In August 2022, students will begin attending the Clara Brown Entrepreneurial Academy and The Charles Burrell Visual and Performing Arts Campus.
These two schools will be the first to open as part of Blueprint APS, a long-term plan to increase enrollment at Aurora Public Schools.
Clara Brown
Clara Brown, known as the “Angel of the Rockies,” was born into slavery in 1800. She worked in the fields of a Virginia tobacco farm and was relocated when the Virginia slave owner, Adam Smith, moved to Kentucky. When she was 18, Brown married another enslaved person named Richard. They had four children together.
When Brown was 35 years old, the slave owner sold her to a plantation owner in Kentucky. She was separated from her family.
In 1859, Brown’s owner freed her. She was soon hired as a maid and cook for a family that was heading west. She is believed to be the first Black woman to cross the plains during the Gold Rush.
Brown was successful in the West. According to a brief biography from the Colorado Women’s Hall of Fame, Brown lived in Central City and opened the area’s first laundry. She amassed $10,000 by 1866, ten years before Colorado would officially become a state.

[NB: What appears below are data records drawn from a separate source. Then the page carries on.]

-- ==== Sys2Proof/Machine/State.lean ====
section
/-! DEFINITION. The state of the machine as plain data, the reasons a step can stop, and the state right after
reset (10_state.md; 20_memory.md R201, R222; 60_exceptions.md R726). -/

namespace Sys2Proof.Machine

/-- The names of the eight flags (10_state.md R109), in the order the source lists them. -/
inductive FlagName where
  | c | z | i | d | b | v | n | u
  deriving DecidableEq, Repr

/-- The eight status flags, each stored on its own (R109). -/
@[ext]
structure Flags where
  /-- Carry. -/
  c : Bool
  /-- Zero. -/
  z : Bool
  /-- InterruptDisable: masks nothing (R111). -/
  i : Bool
  /-- DecimalMode: stored but not acted upon (R111). -/
  d : Bool
  /-- Break. -/
  b : Bool
  /-- Overflow. -/
  v : Bool
  /-- Negative. -/
  n : Bool
  /-- Unused. -/
  u : Bool
  deriving DecidableEq, Repr

/-- The transient execution state of R117 other than `cycles`. No rule reads a value one of these held from an
earlier instruction (R119). -/
structure Scratch where
  /-- The last-fetched opcode. -/
  opcode : Byte
  /-- The last-fetched operand byte: what the IMP resolver copies `A` into (41_addressing.md R421). -/
  fetched : Byte
  /-- The resolved absolute address. -/
  addrAbs : Word
  /-- The resolved relative displacement. -/
  addrRel : Word
  /-- The wide accumulator `temp`, an unbounded integer (42_arithmetic.md R449). -/
  temp : Int
  deriving DecidableEq, Repr

/-- A byte of one of the two device windows (20_memory.md R201): byte `k` of the output-device window at 0x0400, or of
the drawing-device window at 0x0500. -/
inductive WindowCell where
  | output (k : Fin 5)
  | drawing (k : Fin 3)
  deriving DecidableEq, Repr

/-- A byte a peripheral writes into a window (20_memory.md R222). -/
structure WindowWrite where
  cell : WindowCell
  value : Byte
  deriving DecidableEq, Repr

/-- One action of the host (60_exceptions.md R726): what the driver calls, and for a tick what the peripherals write
after the CPU's part of it. -/
inductive HostInput where
  /-- `tick()`, with the peripherals' writes in their order (20_memory.md R221, R222). -/
  | tick (writes : List WindowWrite)
  /-- `reset()` (70_reset_and_hazards.md R801). -/
  | reset
  /-- The loader's bytes, to be written from 0x2000 upward (R812). -/
  | load (bytes : List Byte)
  deriving DecidableEq, Repr

/-- Whether the first reset has happened (10_state.md R126). -/
inductive Phase where
  /-- The bus is constructed and nothing is reset yet: the registers' values mean nothing. -/
  | constructed
  /-- A reset has happened: the run has begun. -/
  | running
  deriving DecidableEq, Repr

/-- The state of the machine. -/
@[ext]
structure State where
  /-- The program counter (R105). -/
  pc : Word
  /-- The stack pointer (R106). -/
  sp : Byte
  /-- The accumulator (R102). -/
  a : Byte
  /-- Index register X (R103). -/
  x : Byte
  /-- Index register Y (R104). -/
  y : Byte
  /-- The status flags (R109). -/
  flags : Flags
  /-- The remaining-cycles counter (R118). -/
  cycles : Nat
  /-- The rest of the transient execution state (R117). -/
  scratch : Scratch
  /-- Memory: the addresses that hold something other than 0x00, rising (20_memory.md R201; log 3). -/
  mem : List Host.Cell
  /-- The configuration, fixed for a run (00_scope.md R12; log 2). -/
  cfg : Cfg
  /-- Whether the first reset has happened (R126; log 7). -/
  phase : Phase
  /-- THE MODEL'S OWN: how many free values have been drawn (log 5). -/
  draws : Nat
  /-- THE MODEL'S OWN: what the host does on the coming steps, first the next one; when the list is empty the host
  goes on ticking and no peripheral writes (log 6). -/
  inputs : List HostInput
  deriving DecidableEq, Repr

/-- Faults. The core raises no exception and no operation in it aborts (60_exceptions.md R700), so there is none:
`step` and `exec` never answer a fault. -/
inductive Fault
  deriving DecidableEq, Repr

/-- Refusals. No instruction's meaning answers one; the last three are the spec's own "refuse" rows of
93_implementation_defined.md, which concern what the host does. -/
inductive Refusal where
  /-- Raised by `exec` for an instruction that has no meaning yet. Safe: the model stops. -/
  | notModelled (mnemonic : String)
  /-- Raised by `step` for a tick before the first reset (10_state.md R126, D25). Safe: the model stops. -/
  | tickBeforeReset
  /-- Raised by `step` for a program load once the run has begun: a host write outside the device windows
  (60_exceptions.md R726, D18). Safe: the model stops. -/
  | loadDuringRun
  /-- Raised by `step` for a program that would be loaded past 0xFFFF (70_reset_and_hazards.md R812, D19). Safe: the
  model stops. -/
  | loadPastTop
  deriving DecidableEq, Repr

/-- All eight flags clear (R125). -/
def Flags.clear : Flags := ⟨false, false, false, false, false, false, false, false⟩

/-- The scratch fields all zero (R125, D24). -/
def Scratch.zero : Scratch := ⟨0, 0, 0, 0, 0⟩

/-- The machine right after reset (R125), with memory that lists nothing, the default configuration and no host input
pending. `pc` is the reset vector's content in that memory (log 3, log 4). -/
def State.reset : State where
  pc := 0x0000
  sp := Cfg.default.resetSp
  a := 0x00
  x := 0x00
  y := 0x00
  flags := Flags.clear
  cycles := Cfg.default.resetCycles.val
  scratch := Scratch.zero
  mem := []
  cfg := Cfg.default
  phase := .running
  draws := 0
  inputs := []

end Sys2Proof.Machine
end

“As 'Aunt' Clara Brown’s profits in mines and real estate grew, she became more charitable, never turning away anyone in need,” according to the Colorado Women’s Hall of Fame website.
Brown later traveled back to the South in an attempt to find her husband and children. Though she was unsuccessful, she guided more than a dozen recently freed men and women back to Colorado with her.
In 1989, more than a century after she died, Brown was inducted into the Colorado Women’s Hall of Fame.